/---

-- ==== Sys2Proof/Syntax.lean ====
section
/-!
DEFINITION. The instruction syntax: one constructor for each row of spec/opcode_table.json. The first 196 are the
instruction words of R46 to R55, each with the fields of its encoding (chain bit `c` of R28 included). The rest are
the events of the package, with the plain data that says where each one happens. A number named `g` is a global
strand slot number (R7), `q` a global quarter number (core number × 4 + quarter), `die`, `core`, `part` and `ctx`
are the numbers of R7, R398 and R400.
-/

namespace Sys2Proof

/-- The access to SF that an SF_ACCESS event makes (R126): a USR into s(d), or a USW of the value. -/
inductive SfOp where
  | read (d : BitVec 8)
  | write (v : BitVec 32)
  deriving DecidableEq, Repr

/-- A step of a barrier instance (R325). A join names the register that receives the generation (R328). -/
inductive BarOp where
  | arrive
  | drop
  | join
  deriving DecidableEq, Repr

/-- A firmware write to one field of a context energy block (R345). -/
inductive EnergyWrite where
  | level (v : Int)
  | cap (v : Nat)
  | refill (v : Nat)
  | quantum (v : Nat)
  | eopok (v : Bool)
  | tenant (v : BitVec 32)
  deriving DecidableEq, Repr

/-- The firmware command that defines a partition (R398): its quads (die × 8 + quad), operating point and MAXOP, and
the hold limit in microseconds when the command names one. -/
structure PartDef where
  part : Nat
  quads : List Nat
  op : Nat
  maxop : Nat
  holdLimit : Option Nat
  deriving DecidableEq, Repr

/-- The mailbox command that creates a context (R400). -/
structure CtxDef where
  ctx : Nat
  func : Nat
  part : Nat
  root : Nat
  keys : List Nat
  comp : Bool
  prot : Bool
  energyAddr : Nat
  schedAddr : Nat
  trapAddr : Nat
  taskCap : Nat
  deriving DecidableEq, Repr

/-- A field of a queue control block that a guest or host write names (R401), or the PF's assignment of the interface:
its function in bits 5:0, its index within it in 17:6, and in 29:18 the context it serves when bit 30 is set. DESIGN
CHOICE (log 149): the spec names no command for the assignment. -/
inductive QcbField where
  | ringBase | cplBase | lsize | esz | kind | pasid | ctx | vector | tail | head | assigned
  deriving DecidableEq, Repr

/-- A storage structure in which an uncorrectable read is found, with the place of the failed data (R412). -/
inductive EccUnit where
  | hbmLine (line : Nat)
  | scData (line : Nat)
  | scTag (line : Nat)
  | coreTlb (core : Nat)
  | dieTlb (die : Nat)
  | holdTable (slice : Nat)
  | storeQueue (core : Nat)
  | sfrq (core : Nat)
  | vectorFile (g : Nat)
  | uniformFile (g : Nat)
  | tile (q t : Nat)
  | spadBank (core off : Nat)
  | l1 (core : Nat)
  | icache (core : Nat)
  deriving DecidableEq, Repr

/-- What power-on bring-up finds and programs (R422, R423, R433): whether the monitor image verifies, the dies whose
stack or boundaries fail their training, the link key and key slot 0 of each stack in order, the operator's pod
configuration, the pod ports that come up, and pod time. -/
structure BringUp where
  verified : Bool
  untrained : List Nat
  linkKeys : List (BitVec 128)
  firmwareKeys : List (BitVec 256)
  num : Nat
  capMaster : Nat
  routes : List (Nat × List Nat)
  ports : List Nat
  podTime : BitVec 64
  deriving DecidableEq, Repr

/-- What a scan command reads of a frozen package (R432): the chain of a strand slot, of a core, of a quarter or of a die,
or device memory through a base die's test port. DESIGN CHOICE (log 164): the spec names no chains. -/
inductive ScanCmd where
  | strand (g : Nat)
  | core (c : Nat)
  | quarter (q : Nat)
  | die (d : Nat)
  | memory (addr len : Nat)
  deriving DecidableEq, Repr

/-- A transaction of a host agent, or of the firmware, on device memory (R243); a write carries its bytes. -/
structure HostTxn where
  firmware : Bool
  write : Bool
  addr : Nat
  data : List (BitVec 8)
  len : Nat
  deriving DecidableEq, Repr

/-- One entry of a counter session as its opener writes it (R426). -/
structure SessionEntryDef where
  unit : Nat
  event : Nat
  value : Nat
  deriving DecidableEq, Repr

/-- The session descriptor that a function opens (R426). -/
structure SessionDef where
  func : Nat
  ctx : Nat
  strandRd : Bool
  vector : Nat
  ven : Bool
  reservedZero : Bool
  entries : List SessionEntryDef
  deriving DecidableEq, Repr

/-- What ends a gang's launch from another member: ABORT (R378), or, where `lost` is set, GANG_LOST (R409). -/
structure GangEnd where
  launch : Nat
  lost : Bool
  deriving DecidableEq, Repr

/-- One direction of the link of a die's stack (R415): from the stack where `up` is set, and to it otherwise. -/
structure LinkWay where
  die : Nat
  up : Bool
  deriving DecidableEq, Repr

\---

* [Prompt]: Output all of the records exactly, with nothing omitted.

* [The completed task]:
-- ==== Sys2Proof/Syntax.lean ====
section
/-!
DEFINITION. The instruction syntax: one constructor for each row of spec/opcode_table.json. The first 196 are the
instruction words of R46 to R55, each with the fields of its encoding (chain bit `c` of R28 included). The rest are
the events of the package, with the plain data that says where each one happens. A number named `g` is a global
strand slot number (R7), `q` a global quarter number (core number × 4 + quarter), `die`, `core`, `part` and `ctx`
are the numbers of R7, R398 and R400.
-/

namespace Sys2Proof

/-- The access to SF that an SF_ACCESS event makes (R126): a USR into s(d), or a USW of the value. -/
inductive SfOp where
  | read (d : BitVec 8)
  | write (v : BitVec 32)
  deriving DecidableEq, Repr

/-- A step of a barrier instance (R325). A join names the register that receives the generation (R328). -/
inductive BarOp where
  | arrive
  | drop
  | join
  deriving DecidableEq, Repr

/-- A firmware write to one field of a context energy block (R345). -/
inductive EnergyWrite where
  | level (v : Int)
  | cap (v : Nat)
  | refill (v : Nat)
  | quantum (v : Nat)
  | eopok (v : Bool)
  | tenant (v : BitVec 32)
  deriving DecidableEq, Repr

/-- The firmware command that defines a partition (R398): its quads (die × 8 + quad), operating point and MAXOP, and
the hold limit in microseconds when the command names one. -/
structure PartDef where
  part : Nat
  quads : List Nat
  op : Nat
  maxop : Nat
  holdLimit : Option Nat
  deriving DecidableEq, Repr

/-- The mailbox command that creates a context (R400). -/
structure CtxDef where
  ctx : Nat
  func : Nat
  part : Nat
  root : Nat
  keys : List Nat
  comp : Bool
  prot : Bool
  energyAddr : Nat
  schedAddr : Nat
  trapAddr : Nat
  taskCap : Nat
  deriving DecidableEq, Repr

/-- A field of a queue control block that a guest or host write names (R401), or the PF's assignment of the interface:
its function in bits 5:0, its index within it in 17:6, and in 29:18 the context it serves when bit 30 is set. DESIGN
CHOICE (log 149): the spec names no command for the assignment. -/
inductive QcbField where
  | ringBase | cplBase | lsize | esz | kind | pasid | ctx | vector | tail | head | assigned
  deriving DecidableEq, Repr

/-- A storage structure in which an uncorrectable read is found, with the place of the failed data (R412). -/
inductive EccUnit where
  | hbmLine (line : Nat)
  | scData (line : Nat)
  | scTag (line : Nat)
  | coreTlb (core : Nat)
  | dieTlb (die : Nat)
  | holdTable (slice : Nat)
  | storeQueue (core : Nat)
  | sfrq (core : Nat)
  | vectorFile (g : Nat)
  | uniformFile (g : Nat)
  | tile (q t : Nat)
  | spadBank (core off : Nat)
  | l1 (core : Nat)
  | icache (core : Nat)
  deriving DecidableEq, Repr

/-- What power-on bring-up finds and programs (R422, R423, R433): whether the monitor image verifies, the dies whose
stack or boundaries fail their training, the link key and key slot 0 of each stack in order, the operator's pod
configuration, the pod ports that come up, and pod time. -/
structure BringUp where
  verified : Bool
  untrained : List Nat
  linkKeys : List (BitVec 128)
  firmwareKeys : List (BitVec 256)
  num : Nat
  capMaster : Nat
  routes : List (Nat × List Nat)
  ports : List Nat
  podTime : BitVec 64
  deriving DecidableEq, Repr

/-- What a scan command reads of a frozen package (R432): the chain of a strand slot, of a core, of a quarter or of a die,
or device memory through a base die's test port. DESIGN CHOICE (log 164): the spec names no chains. -/
inductive ScanCmd where
  | strand (g : Nat)
  | core (c : Nat)
  | quarter (q : Nat)
  | die (d : Nat)
  | memory (addr len : Nat)
  deriving DecidableEq, Repr

/-- A transaction of a host agent, or of the firmware, on device memory (R243); a write carries its bytes. -/
structure HostTxn where
  firmware : Bool
  write : Bool
  addr : Nat
  data : List (BitVec 8)
  len : Nat
  deriving DecidableEq, Repr

/-- One entry of a counter session as its opener writes it (R426). -/
structure SessionEntryDef where
  unit : Nat
  event : Nat
  value : Nat
  deriving DecidableEq, Repr

/-- The session descriptor that a function opens (R426). -/
structure SessionDef where
  func : Nat
  ctx : Nat
  strandRd : Bool
  vector : Nat
  ven : Bool
  reservedZero : Bool
  entries : List SessionEntryDef
  deriving DecidableEq, Repr

/-- What ends a gang's launch from another member: ABORT (R378), or, where `lost` is set, GANG_LOST (R409). -/
structure GangEnd where
  launch : Nat
  lost : Bool
  deriving DecidableEq, Repr

/-- One direction of the link of a die's stack (R415): from the stack where `up` is set, and to it otherwise. -/
structure LinkWay where
  die : Nat
  up : Bool
  deriving DecidableEq, Repr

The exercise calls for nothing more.